Telnet, as a network protocol, has some drawbacks.

  • First, and most importantly, nothing is encrypted. Everything is sent in plain text through the network for anyone to read.
  • There is no authentication to ensure that the communications are between the two desired hosts and not a third party man in the middle attack.
  • There are several major known vulnerabilities in commonly used Telnet servers.
  • Finally, developed in 1968, it is an old protocol and like FTP, suffers from issues related to the massive amount of change from the environment it was originally intended for.

So while some of these drawbacks can be mitigated through various means such as limiting its use to safe internal networks, using other forms of encryption such as IPSEC for all traffic, why ever consider using it?

The main use I found was for pushing configuration changes to a large number of embedded devices on our network.

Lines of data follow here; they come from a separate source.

-- ==== Sys2Proof/Machine/Graphics.lean ====
section
/-! DEFINITION. The graphics instructions, the binning of a meshlet, the completions of `tcomb` and `tdone`
(spec/14_geometry_and_tile_queues.md R338 to R355, spec/16_view_and_tree_tables.md R380, R381, R384). -/
namespace Sys2Proof.Machine

/-! ## What a group knows (Table 14.4) -/

/-- A group is not of the kind that an instruction asks for (Table 14.3). -/
def kindFault (g : Group) (k : Nat) : Option FaultInfo := if g.record.kind = k then none else some { cls := fcPermission }

/-- A segment-limit fault that names an offset, index or value (Table 14.3). -/
def limitFault (v : Nat) : FaultInfo := { cls := fcSegLimit, va := BitVec.ofNat 64 v }

/-- The frame of a sample or reconstruction group, with its tile and its view's entry and latch. -/
structure TileView where
  frame : Frame
  tile : Tile
  entry : ViewEntry
  latch : Latch

/-- The tile of a sample or reconstruction group. -/
def tileView (s : State) (i : SampleInfo) : Option TileView := do
  let f ← frameOf s i.die i.frame
  let t ← tileOf f i.q
  let v ← f.views.find? fun v => v.1 == i.view
  let l ← f.latches.find? fun l => l.view == i.view && l.strip == i.strip
  pure { frame := f, tile := t, entry := v.2, latch := l }

/-- Timing of the output that a view names. -/
def viewTiming (x : TileView) : Option Timing := tfind x.frame.timing x.entry.panel

/-- Origin and size of the panel rectangle of a tile (R384). -/
def tileRect (x : TileView) : Nat × Nat × Nat × Nat :=
  match viewTiming x with
  | none => (0, 0, 0, 0)
  | some t => panelRect x.latch t.k t.w t.h x.tile.tx x.tile.ty

/-- The payload slot of a mesh group. -/
def slotOfGroup (s : State) (g : Group) : PaySlot :=
  match g.gfx with
  | .mesh cluster slot _ => (clusterOf s cluster).ring.getD slot {}
  | _ => {}

/-- What `sinfo` gives of a tile to a group of kind 3 or 4 (Table 14.4). -/
def tileInfo (s : State) (i : SampleInfo) (kind sel : Nat) : Nat :=
  match tileView s i with
  | none => 0
  | some x =>
    match sel with
    | 2 => if kind = 4 then 16 * x.tile.tx + 2 ^ 16 * (x.latch.jFirst + 16 * x.tile.ty) else 0
    | 6 => i.view + 2 ^ 3 * i.strip + 2 ^ 8 * (i.q % 2 ^ 24)
    | 8 => if kind = 4 then (tileRect x).1 + 2 ^ 16 * (tileRect x).2.1 else 0
    | 9 => if kind = 4 then (tileRect x).2.2.1 + 2 ^ 16 * (tileRect x).2.2.2 else 0
    | 10 => 6400 * x.tile.slot
    | 11 =>
      match viewTiming x with
      | none => 2 ^ 32 - 1
      | some t => if hasDeadlines x.frame x.entry.panel t then deadlineOf t i.strip else 2 ^ 32 - 1
    | _ => 0

/-- What `sinfo` gives of its own sample to a thread of kind 3 (Table 14.4). -/
def sampleInfo (i : SampleInfo) (t : Thread) (sel b : Nat) : Word :=
  match i.samples[t.idx]? with
  | none => 0
  | some x =>
    match sel with
    | 2 => BitVec.ofNat 32 (x.i + 2 ^ 16 * x.j)
    | 3 => lambdaOf x.e1 x
    | 4 => lambdaOf x.e2 x
    | 5 => i.key
    | 7 => if b % 4 = 3 || b / 4 % 16 ≥ 12 then 0 else i.vwords.getD (12 * (b % 4) + b / 4 % 16) 0
    | _ => 0

/-- The quantity of `sinfo` for a thread, or its fault (R348, Table 14.3). -/
def sinfoValue (s : State) (g : Group) (t : Thread) (sel b : Nat) : Except FaultInfo Word :=
  match g.gfx with
  | .task _ fnum => .ok (if sel = 1 then fnum else 0)
  | .mesh .. =>
    let p := slotOfGroup s g
    if sel = 1 then .ok (BitVec.ofNat 32 p.len)
    else if sel = 0 then
      if b % 4 != 0 then .error { cls := fcMisaligned, va := BitVec.ofNat 64 b }
      else if b ≥ p.len then .error (limitFault b)
      else if p.poison.contains (b / 64) then .error (poisonAt b)
      else .ok (BitVec.ofNat 32 (leNat ((p.data.drop b).take 4)))
    else .ok 0
  | .sample i =>
    if sel = 2 || sel = 3 || sel = 4 || sel = 5 || sel = 7 then .ok (sampleInfo i t sel b)
    else .ok (BitVec.ofNat 32 (tileInfo s i 3 sel))
  | .recon i => .ok (BitVec.ofNat 32 (tileInfo s i 4 sel))
  | .none => .ok 0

Specifically we had to make a few changes to mail settings on all of our UPS's. Telnet was the only option for configuration besides HTTP. While SSH wasn't an option in this case, some non-Unix devices can generate some strange bugs with Paramiko.

It also worth noting, that if you are not using it, some devices will have Telnet enabled by default (sometimes other protocols like FTP or Bonjour) with no password or a default easily found online. So if you're not using it, lock it down. Also if web server on the embedded device isn't using TLS/SSL everything is in plain text as well.

In my case the UPS's were on separate VLANs from our users so the risk that the traffic would be sniffed, while not impossible, was low. Be sure to assess the potential risks and do what you can to mitigate them in your own enviornment.

Some Telnet servers use a menu while other have a more open command structure. Either way, the first step is to map out all of the steps to make the necessary changes.

The two most important functions in the telnetlib module are read_until and write. write sends the input to the server. The commands need to be sent at the correct time, when the remote server is expecting the commands. If all the commands are fired off with no break the remote server will most likely just ignore everything. read_until solves this problem by reading through the received text until it finds the defined term. When listing the steps for the script to take, also include the terms for script to wait for before proceeding to the next input.

Then, using the Python telnetlib module it is a pretty straightforward to setup a script to iterate through a list of devices, connecting and making the changes.

Here is a simple generic example.


import telnetlib

hosts = [] # Enter host addresses seperated by comma

user = "" # Enter Username 
pass = "" # Enter Password, consider removing this from the	script once its ran

for host in hosts:
	telnet = telnetlib.Telnet(host) # Connect to the host
	
    telnet.read_until("User: ") # Logging in, this will vary depending on the prompt
    telnet.write(user + "\n") # \n is the character symbol for Newline which includes a return, include this at the end of each command

    telnet.read_until("Password: ")
    telnet.write(password + "\n")

	telnet.read_until("?\n") # Again this will all very by device so change the prompts to fit your needs
	telnet.write("changeemail\n")
    
    telnet.read_until("New email: \n")
    telnet.write("example@example.com \n")
    telnet.read_until("?\n"
    telnet.write("exit")
    
    print host + 'has been configured'

print "All hosts configured"

This is a quick example of some simple automation that can be setup relatively quickly and can save a lot of manual work.